Dataset entries section start
namespace Sys2Proof.Machine

/-- A refusal by a command's own checks, or of an illegal word: `LASTERR` takes one of the codes the block records. -/
def Refused (s t : State) : Prop :=
  ∃ c : StatusCode, c ≠ .ok ∧ c ≠ .divideByZero ∧ c ≠ .capacityExceeded ∧ c ≠ .invalidCharacter ∧ c ≠ .halted ∧
    t = refusedWith s (statusByte c)

/-- The `Halted` refusal, in the FAULTED state only. -/
def Halted (s t : State) : Prop := s.faulted = true ∧ t = haltedAfter s

/-- The success of a polynomial command with its result. -/
def polyAnswered (s : State) (bytes : List Byte) : State :=
  answered ((s.writeDest bytes).withLr (BitVec.ofNat 16 bytes.length)) (BitVec.ofNat 16 bytes.length)

/-- The success of a scalar command with its result. -/
def scalarAnswered (s : State) (v : Byte) : State := answered (s.withRes (v.setWidth 16)) (v.setWidth 16)

theorem refused_of_raise {c : StatusCode} {s t : State} (h : raise c s = .next t)
    (hc : c ≠ .ok ∧ c ≠ .divideByZero ∧ c ≠ .capacityExceeded ∧ c ≠ .invalidCharacter ∧ c ≠ .halted) : Refused s t := by
  rw [raise_eq hc.2.2.2.2] at h
  injection h with h
  exact ⟨c, hc.1, hc.2.1, hc.2.2.1, hc.2.2.2.1, hc.2.2.2.2, h.symm⟩

theorem answered_of_respond {v : Half} {s t : State} (h : respond v s = .next t) : t = answered s v := by
  rw [respond_eq] at h
  injection h with h
  exact h.symm

theorem fatal_of_fatal {s t : State} (h : fatalDivideByZero s = .next t) : t = fatalAfter s := by
  rw [fatalDivideByZero_eq] at h
  injection h with h
  exact h.symm

variable {s t : State}

theorem illegalCommand_next (h : illegalCommand s = .next t) : Halted s t ∨ s.faulted = false ∧ Refused s t := by
  obtain h | ⟨hf, h⟩ := command_next h
  · exact .inl h
  · exact .inr ⟨hf, refused_of_raise h (by decide)⟩

theorem execNop_next (h : execNop s = .next t) :
    Halted s t ∨ s.faulted = false ∧ (t = answered s 0) := by
  obtain h | ⟨hf, h⟩ := command_next h
  · exact .inl h
  refine .inr ⟨hf, ?_⟩
  exact answered_of_respond h

theorem execClrerr_next (h : execClrerr s = .next t) :
    Halted s t ∨ s.faulted = false ∧ (t = answered s.clearLastErr 0) := by
  obtain h | ⟨hf, h⟩ := command_next h
  · exact .inl h
  refine .inr ⟨hf, ?_⟩
  exact answered_of_respond h

theorem execSetver_next (n : Half) (h : execSetver n s = .next t) :
    Halted s t ∨ s.faulted = false ∧ (Refused s t ∨ (n ≠ 0 ∧ n.toNat ≤ 40 ∧ t =
      answered ((((s.withVersion n (sideOf n)).withRsv []).withGrid []).invalidateSeq) (sideOf n))) := by
  obtain h | ⟨hf, h⟩ := command_next h
  · exact .inl h
  refine .inr ⟨hf, ?_⟩
  split at h
  · exact .inl (refused_of_raise h (by decide))
  rename_i h0
  exact .inr ⟨fun h => h0 (.inl h), Nat.le_of_not_lt fun h => h0 (.inr h), answered_of_respond h⟩

theorem execCwwr_next (addr : Half) (data : Byte) (h : execCwwr addr data s = .next t) :
    Halted s t ∨ s.faulted = false ∧ (Refused s t ∨ (addr.toNat < 4096 ∧ t =
      answered (s.withCw (memWrite s.cw addr.toNat [data])) 0)) := by
  obtain h | ⟨hf, h⟩ := command_next h
  · exact .inl h
  refine .inr ⟨hf, ?_⟩
  split at h
  · exact .inl (refused_of_raise h (by decide))
  rename_i h0
  exact .inr ⟨Nat.lt_of_not_le h0, answered_of_respond h⟩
Dataset entries section end
Given the records above, return exactly the lines starting at the line containing "c s = .next t)" and ending at the line containing "exact .inr ⟨fun", including both.

theorem refused_of_raise {c : StatusCode} {s t : State} (h : raise c s = .next t)
    (hc : c ≠ .ok ∧ c ≠ .divideByZero ∧ c ≠ .capacityExceeded ∧ c ≠ .invalidCharacter ∧ c ≠ .halted) : Refused s t := by
  rw [raise_eq hc.2.2.2.2] at h
  injection h with h
  exact ⟨c, hc.1, hc.2.1, hc.2.2.1, hc.2.2.2.1, hc.2.2.2.2, h.symm⟩

theorem answered_of_respond {v : Half} {s t : State} (h : respond v s = .next t) : t = answered s v := by
  rw [respond_eq] at h
  injection h with h
  exact h.symm

theorem fatal_of_fatal {s t : State} (h : fatalDivideByZero s = .next t) : t = fatalAfter s := by
  rw [fatalDivideByZero_eq] at h
  injection h with h
  exact h.symm

variable {s t : State}

theorem illegalCommand_next (h : illegalCommand s = .next t) : Halted s t ∨ s.faulted = false ∧ Refused s t := by
  obtain h | ⟨hf, h⟩ := command_next h
  · exact .inl h
  · exact .inr ⟨hf, refused_of_raise h (by decide)⟩

theorem execNop_next (h : execNop s = .next t) :
    Halted s t ∨ s.faulted = false ∧ (t = answered s 0) := by
  obtain h | ⟨hf, h⟩ := command_next h
  · exact .inl h
  refine .inr ⟨hf, ?_⟩
  exact answered_of_respond h

theorem execClrerr_next (h : execClrerr s = .next t) :
    Halted s t ∨ s.faulted = false ∧ (t = answered s.clearLastErr 0) := by
  obtain h | ⟨hf, h⟩ := command_next h
  · exact .inl h
  refine .inr ⟨hf, ?_⟩
  exact answered_of_respond h

theorem execSetver_next (n : Half) (h : execSetver n s = .next t) :
    Halted s t ∨ s.faulted = false ∧ (Refused s t ∨ (n ≠ 0 ∧ n.toNat ≤ 40 ∧ t =
      answered ((((s.withVersion n (sideOf n)).withRsv []).withGrid []).invalidateSeq) (sideOf n))) := by
  obtain h | ⟨hf, h⟩ := command_next h
  · exact .inl h
  refine .inr ⟨hf, ?_⟩
  split at h
  · exact .inl (refused_of_raise h (by decide))
  rename_i h0
  exact .inr ⟨fun h => h0 (.inl h), Nat.le_of_not_lt fun h => h0 (.inr h), answered_of_respond h⟩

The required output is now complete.